Backgrounds and aims: Nalbuphine or dexmedetomidine when used as an adjuvant to local anesthetic agents may alter the characteristics of subarachnoid block. The study aimed to compare the effect of adding these drugs as an adjuvant to chloroprocaine for spinal anesthesia.
Settings and design: This prospective, randomized, double-blind study was conducted at a tertiary care center.

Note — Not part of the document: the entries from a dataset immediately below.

-- ==== Sys2Proof/Machine/Volume.lean ====
section
/-! DEFINITION. Volumes (R91, R92, R258-R262): `VLD`, `VST`, `VPROBE`, and the coordinate look-aside
buffer with `CLB.INV`. -/

namespace Sys2Proof.Machine

/-- A volume descriptor's fields (R91). -/
structure Vol where
  addr : Nat
  root : Nat
  vid : Nat
  esize : Nat
  heap : Nat
  bg : Nat
  limx : Nat
  limy : Nat
  limz : Nat
  deriving DecidableEq, Repr, Inhabited

/-- The fields of a descriptor, when it is valid (R91, R92). R91 leaves it to software that the bytes of BG above
ESIZE are zero, and R92 does not list them: the model reports VOL.DESC when they are not (log 132). -/
def Vol.parse (addr x : Nat) : Option Vol :=
  let v : Vol := ⟨addr, fld x 0 64, fld x 64 16, fld x 80 5, fld x 88 3, fld x 128 128, fld x 256 19,
    fld x 275 19, fld x 294 19⟩
  let reserved := fld x 85 3 != 0 || fld x 91 5 != 0 || fld x 96 32 != 0 || fld x 313 7 != 0
    || fld x 320 192 != 0
  if addr % 64 != 0 || v.root = 0 || v.root % 4096 != 0 || v.esize = 0 || decide (16 < v.esize)
      || decide (2 ^ (8 * v.esize) ≤ v.bg) || reserved then none else some v

/-- What a volume instruction does with a lane. -/
inductive VolOp where
  | load | store | probe
  deriving DecidableEq, Repr

/-- KIND of a volume access (R352): 6 a read, 7 a write or allocation. -/
def VolOp.kind (v : VolOp) : Nat := if v = .store then 7 else 6

/-- A fault of a volume access. -/
def volFault (cause kind size addr v0 v1 : Nat) : LFault := ⟨cause, kind, size, 2, addr, v0, v1, 0, 0⟩

/-- A fault of translation or of the far side; SIZE of a fill is log 114's. -/
def volXlat (kind n : Nat) (e : XErr) : LFault := volFault e.cause kind (sizeLog n) e.addr e.v0 e.v1

/-- Coordinates (R258). -/
def volX (c : Nat) : Nat := fld c 0 19
def volY (c : Nat) : Nat := fld c 19 19
def volZ (c : Nat) : Nat := fld c 38 19

/-- The child index at node level v (R92). -/
def childIndex (c v : Nat) : Nat :=
  let sh := 15 - 4 * v
  fld (volZ c) sh 4 * 2 ^ 8 + fld (volY c) sh 4 * 2 ^ 4 + fld (volX c) sh 4

/-- The index of an element in its brick (R92). -/
def brickIndex (c : Nat) : Nat := fld (volZ c) 0 3 * 2 ^ 6 + fld (volY c) 0 3 * 2 ^ 3 + fld (volX c) 0 3

/-- The key of a brick in a CLB (R261). -/
def clbKey (vid c : Nat) : Nat :=
  vid * 2 ^ 48 + volZ c / 8 * 2 ^ 32 + volY c / 8 * 2 ^ 16 + volX c / 8

/-- Entries of a CLB (R18). -/
def clbSize : Nat := 256

/-- Fill a core's CLB; a full one loses an entry that no rule names (log 45). -/
def State.clbFill (s : State) (c key va : Nat) : State :=
  let m := (s.core c).clb
  if (m.find key).isSome || decide (m.length < clbSize) then
    s.modCore c (fun x => { x with clb := x.clb.put key va })
  else
    let i := (Config.freeWord s.free).toNat % clbSize
    s.tick.modCore c (fun x => { x with clb := Map.put (x.clb.eraseIdx i) key va })

/-- Read a pointer, at its place (R260). -/
def State.volPtr (s : State) (o : Obs) (va : Nat) : State × Except LFault Nat :=
  match s.check o none .read true va 8 with
  | (s1, .error e) => (s1, .error (volXlat 6 8 e))
  | (s1, .ok ps) =>
    let (s2, bs) := s1.readPieces o .place ps
    (s2, .ok (natOf bs))

/-- How a pointer is found zero: what a step of the walk does there. -/
inductive Step4 where
  | found (va : Nat)
  | absent
  | fault (f : LFault)
  | busy
  deriving DecidableEq, Repr, Inhabited

/-- Fill a drawn block: a node with zeros, a brick with BG in every element (R260). -/
def State.volFill (s : State) (o : Obs) (v : Vol) (brick : Bool) (va n : Nat) :
    State × Option LFault :=
  match s.check o none .write true va n with
  | (s1, .error e) => (s1, some (volXlat 7 n e))
  | (s1, .ok ps) =>
    let s2 := ps.foldl (fun (x : State) p => x.zeroHome p.pa p.n) s1
    if brick && v.bg != 0 then
      let bs := (List.range 512).flatMap (fun _ => bytesOf v.esize v.bg)
      (s2.writePieces o .place ps bs, none)
    else (s2, none)

/-- Allocate what a zero pointer lacks, and install it by compare-and-swap (R260). -/
def State.volGrow (s : State) (o : Obs) (v : Vol) (brick : Bool) (ptr : Nat) : State × Step4 :=
  let big := !brick || decide (8 < v.esize)
  match s.heapDraw o.ctx o.die v.heap big with
  | (s1, .busy) => (s1, .busy)
  | (s1, .none) => (s1, .fault (volFault 0x0503 7 3 v.addr v.heap 0))
  | (s1, .block va) =>
    match s1.volFill o v brick va (if brick then 512 * v.esize else blockBytes big) with
    | (s2, some f) => (s2.heapReturn o.ctx o.die v.heap big va, .fault f)
    | (s2, none) => match s2.check o none .atomic true ptr 8 with
      | (s3, .error e) => (s3.heapReturn o.ctx o.die v.heap big va, .fault (volXlat 7 8 e))
      | (s3, .ok ps) => match ps with
        | p :: _ =>
          let (s4, old) := s3.atomAt o { p.leaf with ap := 1 } p.pa 8 1 va 0
          if old = 0 then (s4, .found va)
          else (s4.heapReturn o.ctx o.die v.heap big va, .found old)
        | [] => (s3, .absent)

/-- Follow the pointer of a step of the walk; `store` allocates what is missing. -/
def State.volStep (s : State) (o : Obs) (v : Vol) (op : VolOp) (brick : Bool) (ptr : Nat) :
    State × Step4 :=
  match s.volPtr o ptr with
  | (s1, .error f) => (s1, .fault f)
  | (s1, .ok p) =>
    if p != 0 then (s1, .found p)
    else if op = .store then s1.volGrow o v brick ptr
    else (s1, .absent)

/-- Walk from a node through the levels of a list to the brick (R92). -/
def State.volWalk (s : State) (o : Obs) (v : Vol) (op : VolOp) (c : Nat) : List Nat → Nat → State × Step4
  | [], node => (s, .found node)
  | l :: t, node =>
    match s.volStep o v op (l = 3) ((node + 8 * childIndex c l) % 2 ^ 64) with
    | (s1, .found p) => s1.volWalk o v op c t p
    | r => r

/-- What a walk's pointers and drawn blocks touch: the address, the bytes, and whether it writes
(R110). -/
def State.volNodes (s : State) (o : Obs) (v : Vol) (op : VolOp) (c : Nat) :
    List Nat → Nat → List (Nat × Nat × Bool)
  | [], _ => []
  | l :: t, node =>
    let brick := decide (l = 3)
    let ptr := (node + 8 * childIndex c l) % 2 ^ 64
    let zero := match (s.volPtr o ptr).2 with
      | .ok p => decide (p = 0)
      | .error _ => false
    match s.volStep o v op brick ptr with
    | (s1, .found p) =>
      let n := if brick then 512 * v.esize else blockBytes true
      (if zero then [(ptr, 8, true), (p, n, true)] else [(ptr, 8, false)]) ++ s1.volNodes o v op c t p
    | _ => [(ptr, 8, false)]

/-- The brick of a coordinate: from the CLB, or by a walk that fills it (R261). -/
def State.volBrick (s : State) (o : Obs) (v : Vol) (op : VolOp) (core c : Nat) : State × Step4 :=
  match (s.core core).clb.find (clbKey v.vid c) with
  | some va => (s, .found va)
  | none => match s.volWalk o v op c [0, 1, 2, 3] v.root with
    | (s1, .found va) => (s1.clbFill core (clbKey v.vid c) va, .found va)
    | r => r

/-- Is a coordinate above its limit? -/
def Vol.outside (v : Vol) (c : Nat) : Bool :=
  decide (v.limx < volX c) || decide (v.limy < volY c) || decide (v.limz < volZ c)

/-- A volume instruction under way. -/
structure VRun where
  s : State
  w : Wave
  faults : List (Nat × LFault)
  /-- A heap's island does not perform (R399). -/
  held : Bool
  /-- What the walks touched (R110). -/
  seen : List (Nat × Nat × Bool)

/-- The element of a lane, for its operation, once its brick is known. -/
def VRun.element (r : VRun) (k : Nat) (w0 : Wave) (o : WOp) (v : Vol) (op : VolOp) (l va : Nat) : VRun :=
  let obs := r.s.waveObs k w0
  let n := 2 ^ (o.m.toNat % 4)
  match op with
  | .probe => { r with w := r.w.setPL o.d.toNat l true }
  | .load => match r.s.check obs none .read false va v.esize with
    | (s1, .error e) => { r with s := s1, faults := r.faults ++ [(l, volXlat 6 v.esize e)] }
    | (s1, .ok ps) =>
      let (s2, bs) := s1.readPieces obs (pathOf k false false) ps
      { r with s := s2, w := r.w.setVgrp n o.d.toNat l (natOf bs) }
  | .store => match r.s.check obs none .write false va v.esize with
    | (s1, .error e) => { r with s := s1, faults := r.faults ++ [(l, volXlat 7 v.esize e)] }
    | (s1, .ok ps) =>
      { r with s := s1.writePieces obs (pathOf k false false) ps
                 (bytesOf v.esize (w0.vgrp n o.d.toNat l)) }

/-- One lane, in the order of R258. -/
def VRun.lane (r : VRun) (k : Nat) (w0 : Wave) (o : WOp) (v : Vol) (op : VolOp) (l : Nat) : VRun :=
    let c := w0.vgrp 2 o.b.toNat l
    if v.outside c then
      { r with faults := r.faults
          ++ [(l, volFault 0x0501 op.kind (sizeLog v.esize) v.addr (c % 2 ^ 57) 0)] }
    else
      let obs := r.s.waveObs k w0
      let nodes := if ((r.s.core (slotCore k)).clb.find (clbKey v.vid c)).isSome then []
        else r.s.volNodes obs v op c [0, 1, 2, 3] v.root
      let r : VRun := { r with seen := r.seen ++ nodes }
      match r.s.volBrick obs v op (slotCore k) c with
      | (s1, .fault f) => { r with s := s1, faults := r.faults ++ [(l, f)] }
      | (s1, .busy) => { r with s := s1, held := true }
      | (s1, .absent) =>
        let r1 : VRun := { r with s := s1 }
        match op with
        | .probe => { r1 with w := r1.w.setPL o.d.toNat l false }
        | .load => { r1 with w := r1.w.setVgrp (2 ^ (o.m.toNat % 4)) o.d.toNat l v.bg }
        | .store => r1
      | (s1, .found brick) =>
        ({ r with s := s1 } : VRun).element k w0 o v op l ((brick + brickIndex c * v.esize) % 2 ^ 64)

/-- The element that a lane's access would reach, when its path exists. -/
def State.volPeek (s : State) (k : Nat) (w : Wave) (v : Vol) (c : Nat) : Option Nat :=
  match (s.volBrick (s.waveObs k w) v .probe (slotCore k) c).2 with
  | .found b => some ((b + brickIndex c * v.esize) % 2 ^ 64)
  | _ => none

/-- The frame of the three instructions: the descriptor once, the waits of the lanes' elements, then the
lanes in ascending order (R258, R260), unless a footprint covers what their walks touch (R110), or the wave
has yet to update it (R100). A walk that installs a pointer follows the wave's reductions (R101). A
descriptor address that is not 64-byte aligned, for which R92 and R258 name no cause, parks every active lane with
VOL.DESC, and nothing is read (log 133). -/
def onVolume (i : Instr) (o : WOp) (s : State) (op : VolOp) : Out :=
  onWave s (fun k w =>
    let act := w.active o.guard
    let obs := s.waveObs k w
    let addr := (w.greg o.a.toNat).toNat
    let all := fun (st : State) (f : LFault) => endLanes s w st k w o.len (act.map (fun l => (l, f)))
    if act.isEmpty then .next (s.retire k w o.len)
    else if addr % 64 != 0 then all s (volFault 0x0502 6 6 addr 0 0)
    else match s.heldBy w.gang false false addr 64 with
      | some j => .next (s.waitOn k w .footprint j 0 i)
      | none => if s.accBusy k w [(addr, 64)] then stall s
        else match s.readG obs (pathOf k false false) false addr 64 with
        | (s1, .error e) => all s1 (volXlat 6 64 e)
        | (s1, .ok bs) => match Vol.parse addr (natOf bs) with
          | none => all s1 (volFault 0x0502 6 6 addr 0 0)
          | some v =>
            if op != .probe && decide (4 * 2 ^ (o.m.toNat % 4) < v.esize) then
              all s1 (volFault 0x0502 6 6 addr 0 0)
            else
              let elems := act.filterMap (fun l => (s1.volPeek k w v (w.vgrp 2 o.b.toNat l)).map
                (fun a => (a, v.esize)))
              match (if op = .probe then none else s.fpHold w elems (op = .store) false) with
              | some j => .next (s.waitOn k w .footprint j 0 i)
              | none =>
                if op != .probe && s.accBusy k w elems then stall s
                else
                  let r := act.foldl (fun (x : VRun) l => x.lane k w o v op l) ⟨s1, w, [], false, []⟩
                  match r.seen.findSome? (fun p => s.heldBy w.gang p.2.2 false p.1 p.2.1) with
                  | some j => .next (s.waitOn k w .footprint j 0 i)
                  | none => if s.accBusy k w (r.seen.map (fun p => (p.1, p.2.1)))
                      || s.redgBusy k && r.seen.any (fun p => p.2.2) || r.held then stall s
                    else endLanes s w r.s k r.w o.len r.faults)

def execVld (o : WOp) (s : State) : Out := onVolume (.vld o) o s .load

def execVst (o : WOp) (s : State) : Out := onVolume (.vst o) o s .store

def execVprobe (o : WOp) (s : State) : Out := onVolume (.vprobe o) o s .probe

/-- Remove CLB entries of a core. -/
def Core.clbDrop (c : Core) (all : Bool) (vid : Nat) : Core :=
  { c with clb := if all then [] else c.clb.filter (fun e => e.1 / 2 ^ 48 != vid) }

/-- CLB.INV (R262): the CLBs of the die or of its partition, and the accesses that used them are
performed: their cores' buffers drain to L2. -/
def execClbInv (o : WOp) (s : State) : Out :=
  onGroup s o (fun k w =>
    let g := w.greg o.a.toNat
    if g.toNat / 2 ^ 16 != 0 then illegalField s k w 32
    else
      let die := coreDie (slotCore k)
      let ds := if o.m.getLsbD 0 then partDies s.pkg.cur (diePart s.pkg.cur die) else [die]
      let cs := s.cores.keys.filter (fun c => ds.contains (coreDie c))
      let obs := s.waveObs k w
      let s1 := cs.foldl (fun (x : State) c =>
        (x.drainAll { obs with core := some c, die := coreDie c } c).modCore c
          (fun y => y.clbDrop (o.m.getLsbD 1) g.toNat)) s
      .next (s1.retire k w o.len))

end Sys2Proof.Machine
end

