-- ==== Sys2Proof/Certificates/Slice0/Obligations.lean ====
section
/-! DEFINITION. The statements for the provers, and the words they are written in (`Sys2Proof.Claims`). -/

/-! ## What the statements speak of -/

namespace Sys2Proof.Claims

open Sys2Proof Sys2Proof.Machine

/-- The wave `w` is the one at the issue slot, in wave slot `k`. -/
structure At (s : State) (k : Nat) (w : Wave) : Prop where
  cur : s.cur = some k
  wave : s.waves.find k = some w

/-- `w'` is `w` but for its registers: V register r of lane l may differ only where `dv r l`, G register r
only where `dg r`, lane l of P register r only where `dp r l`, group predicate r only where `dgp r`, and
bits of `FLAGS` may only become 1, and only those of `df`. -/
structure OnlyRegs (w w' : Wave) (dv : Nat → Nat → Prop) (dg : Nat → Prop) (dp : Nat → Nat → Prop)
    (dgp : Nat → Prop) (df : W32) : Prop where
  rest : w' = { w with regs := w'.regs }
  v : ∀ r l, l < 64 → ¬ dv r l → w'.vreg r l = w.vreg r l
  g : ∀ r, ¬ dg r → w'.greg r = w.greg r
  p : ∀ r l, ¬ dp r l → lane (w'.preg r) l = lane (w.preg r) l
  gp : ∀ r, ¬ dgp r → w'.gpred r = w.gpred r
  c : w'.regs.c = w.regs.c
  q : w'.regs.q = w.regs.q
  mode : w'.regs.mode = w.regs.mode
  flags : ∃ f : W32, w'.regs.flags = w.regs.flags ||| f ∧ f &&& ~~~df = 0

/-- The V registers that a vector form writes: D, and its pair register, in the active lanes (R8, R122). -/
def dstV (w : Wave) (o : WOp) (wide : Bool) (r l : Nat) : Prop :=
  o.grp = false ∧ l ∈ w.active o.guard ∧ (r = o.d.toNat ∨ (wide = true ∧ r = o.d.toNat + 1))

/-- The G register that a group-wide form writes, when its guard holds (R8, R124). -/
def dstG (w : Wave) (o : WOp) (r : Nat) : Prop :=
  o.grp = true ∧ w.guardGrp o.guard = true ∧ r = o.d.toNat

/-- The P register bits that a vector form writes. -/
def dstP (w : Wave) (o : WOp) (r l : Nat) : Prop :=
  o.grp = false ∧ l ∈ w.active o.guard ∧ r = o.d.toNat

/-- The group predicate that a group-wide form writes. -/
def dstGP (w : Wave) (o : WOp) (r : Nat) : Prop :=
  o.grp = true ∧ w.guardGrp o.guard = true ∧ r = o.d.toNat - 64

def never1 (_ : Nat) : Prop := False
def never2 (_ _ : Nat) : Prop := False

/-- The instruction of `mk` completes: it retires at the next instruction with `w'`, which differs from
`w` only in D; no other wave changes, and no byte of memory does. -/
def Retires (i : Instr) (o : WOp) (s : State) (k : Nat) (w w' : Wave) (wide : Bool) (df : W32) : Prop :=
  exec i s = .next (s.retire k w' o.len)
    ∧ OnlyRegs w w' (dstV w o wide) (dstG w o) never2 never1 df
    ∧ sameMemory s (s.retire k w' o.len) ∧ otherWavesKept s (s.retire k w' o.len) k

/-- The same for an instruction whose D is a predicate. -/
def RetiresPred (i : Instr) (o : WOp) (s : State) (k : Nat) (w w' : Wave) (df : W32) : Prop :=
  exec i s = .next (s.retire k w' o.len)
    ∧ OnlyRegs w w' never2 never1 (dstP w o) (dstGP w o) df
    ∧ sameMemory s (s.retire k w' o.len) ∧ otherWavesKept s (s.retire k w' o.len) k

/-! ### Integers (R147-R165) -/

/-- The exact result of an element of an integer instruction (R151-R153). -/
def intExact : Instr → Int → Int → Int
  | .iadd _, a, b => a + b
  | .isub _, a, b => a - b
  | .ineg _, a, _ => -a
  | .iabs _, a, _ => |a|
  | .imul _, a, b => a * b
  | .imin _, a, b => min a b
  | .imax _, a, b => max a b
  | _, _, _ => 0

/-- Clamp an exact value to the range of a TYPE. -/
def clampTo (t : Nat) (x : Int) : Int := max (tyRange t).1 (min (tyRange t).2 x)

/-- The exact result of element e of a cell. -/
def exactAt (i : Instr) (o : WOp) (w : Wave) (c : Machine.Cell) (e : Nat) : Int :=
  intExact i (elemInt o.ty (w.opA o c) e) (elemInt o.ty (w.opB o c) e)

/-- A 32-bit result in G[D] is extended with bit 31 for an INT32 TYPE and with zeros otherwise
(R147). -/
def grpExtended (o : WOp) (w' : Wave) : Prop :=
  o.grp = true → ty64 o.ty = false →
    w'.greg o.d.toNat = if o.ty = 0 then ((w'.greg o.d.toNat).setWidth 32).signExtend 64
      else ((w'.greg o.d.toNat).setWidth 32).setWidth 64
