theorem exec_matOp_eq_matIssue {mk : WOp → Instr} (hmk : mk ∈ matOps) (o : WOp) (s : State) :
    ∃ name, exec (mk o) s = matIssue (mk o) o s name := by
  unfold matOps at hmk
  fin_cases hmk <;> exact ⟨_, rfl⟩

/-- Where `.pair` is not allowed an instruction has no array (R236). -/
theorem matCores_eq_none {o : WOp} {k : Nat} {g : Gang} (hm : o.m.getLsbD 0 = true)
    (hpairs : ¬ ((g.cores.length = 2 ∨ g.cores.length = 4) ∧ slotCore k % 2 = 0)) : matCores o k g = none := by
  unfold matCores matPair
  rw [hm]
  simpa using hpairs

theorem matCores_eq_matPlaces {o : WOp} {k : Nat} {g : Gang}
    (hpairs : o.m.getLsbD 0 = true → (g.cores.length = 2 ∨ g.cores.length = 4) ∧ slotCore k % 2 = 0) :
    matCores o k g = some (matPlaces o k) := by
  unfold matCores matPair matPlaces
  cases hm : o.m.getLsbD 0
  · rfl
  · simpa using hpairs hm

/-- No core of a list keeps the wave waiting when each is free or claimed by the wave (R229). -/
theorem find_taken_eq_none {s : State} {k : Nat} {cs : List Nat}
    (h : ∀ d ∈ cs, (s.core d).claim = none ∨ s.holdsClaim k d = true) :
    cs.find? (fun d => !(s.holdsClaim k d || (s.core d).claim.isNone)) = none := by
  rw [List.find?_eq_none]
  intro d hd
  rcases h d hd with hfree | hheld <;> simp [*]

/-- An instruction asks for its own core's array before any other (R236). -/
theorem matPlaces_eq_cons (o : WOp) (k : Nat) : ∃ rest, matPlaces o k = slotCore k :: rest := by
  unfold matPlaces
  split <;> exact ⟨_, rfl⟩

section
variable {mk : WOp → Instr} {o : WOp} {s : State} {k : Nat} {w : Wave} {g : Gang}

theorem exec_matOp_pair_illegal (hmk : mk ∈ matOps) (hat : At s k w) (hgang : inGang s w g)
    (hguard : w.guardGrp o.guard = true) (hcores : matCores o k g = none) :
    exec (mk o) s = .next (illegalAt s k w 56) := by
  obtain ⟨name, hexec⟩ := exec_matOp_eq_matIssue hmk o s
  rw [hexec, matIssue, onGang_run hat hgang hguard, hcores]
  rfl

variable (hmk : mk ∈ matOps) (hat : At s k w) (hgang : inGang s w g) (hguard : w.guardGrp o.guard = true)
  (hcores : matCores o k g = some (matPlaces o k))
include hmk hat hgang hguard hcores

theorem exec_matOp_block_busy (hbusy : (matBlockAt (mk o) w o).any (fun off => s.scrBusy k off 32) = true) :
    exec (mk o) s = .next s := by
  obtain ⟨name, hexec⟩ := exec_matOp_eq_matIssue hmk o s
  simp only [hexec, matIssue, onGang_run hat hgang hguard, hcores, hbusy, if_true]
  rfl

variable (hbusy : (matBlockAt (mk o) w o).any (fun off => s.scrBusy k off 32) = false)
include hbusy

theorem exec_matOp_block_held {x : Nat} (hheld : s.fmtHeld w (matBlockAt (mk o) w o) = some x) :
    exec (mk o) s = .next (s.waitOn k w .footprint x 0 (mk o)) := by
  obtain ⟨name, hexec⟩ := exec_matOp_eq_matIssue hmk o s
  simp only [hexec, matIssue, onGang_run hat hgang hguard, hcores, hbusy, hheld, Bool.false_eq_true, if_false]

variable (hfmt : s.fmtHeld w (matBlockAt (mk o) w o) = none)
include hfmt

theorem exec_matOp_check_fails {lo : Nat} (hcheck : matCheck (mk o) o w g = .error lo) :
    exec (mk o) s = .next (illegalAt s k w lo) := by
  obtain ⟨name, hexec⟩ := exec_matOp_eq_matIssue hmk o s
  simp only [hexec, matIssue, onGang_run hat hgang hguard, hcores, hbusy, hfmt, hcheck, Bool.false_eq_true, if_false]
  rfl

variable {blk : Nat} (hcheck : matCheck (mk o) o w g = .ok blk)
include hcheck

theorem exec_matOp_ranges_busy (hstalls : s.matStalls k (matJob (mk o) o k w blk) = true) :
    exec (mk o) s = .next s := by
  obtain ⟨name, hexec⟩ := exec_matOp_eq_matIssue hmk o s
  unfold matJob at hstalls
  simp only [hexec, matIssue, onGang_run hat hgang hguard, hcores, hbusy, hfmt, hcheck, hstalls, Bool.false_eq_true,
    if_false, if_true]
  rfl

variable (hstalls : s.matStalls k (matJob (mk o) o k w blk) = false)
include hstalls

Materials and methods: After obtaining permission from the institutional ethical committee and informed patient consent, patients scheduled for surgeries under subarachnoid block were randomized into three groups of 50 each: Group C: Injection 1% chloroprocaine 40 mg (4 mL) with 1 mL normal saline, Group DC: injection 1% chloroprocaine 40 mg (4 mL) with dexmedetomidine 10 μg diluted to 1 mL in normal saline, and Group NC: injection 1% chloroprocaine 40 mg (4 mL) with nalbuphine 0.4 mg diluted to 1 mL in normal saline. Onset, peak, duration, and time to complete regression of sensory and motor blockade were noted. Side effects, if any, were noted and managed appropriately.
Statistical analysis: Qualitative data were analyzed using Chi-square test and quantitative data were analyzed using Student's t-test and two-sided Mann-Whitney U-test. P < 0.05 was considered statistically significant.
Results: Group DC had prolonged time to onset, duration, and complete regression of sensory and motor block compared to Group NC and Group C (P < 0.001). Hemodynamic parameters, sedation score, and side effects were comparable in all groups.
Conclusion: Thus, nalbuphine is a better adjuvant to chloroprocaine than dexmedetomidine when administered intrathecally for daycare surgeries performed under spinal anesthesia.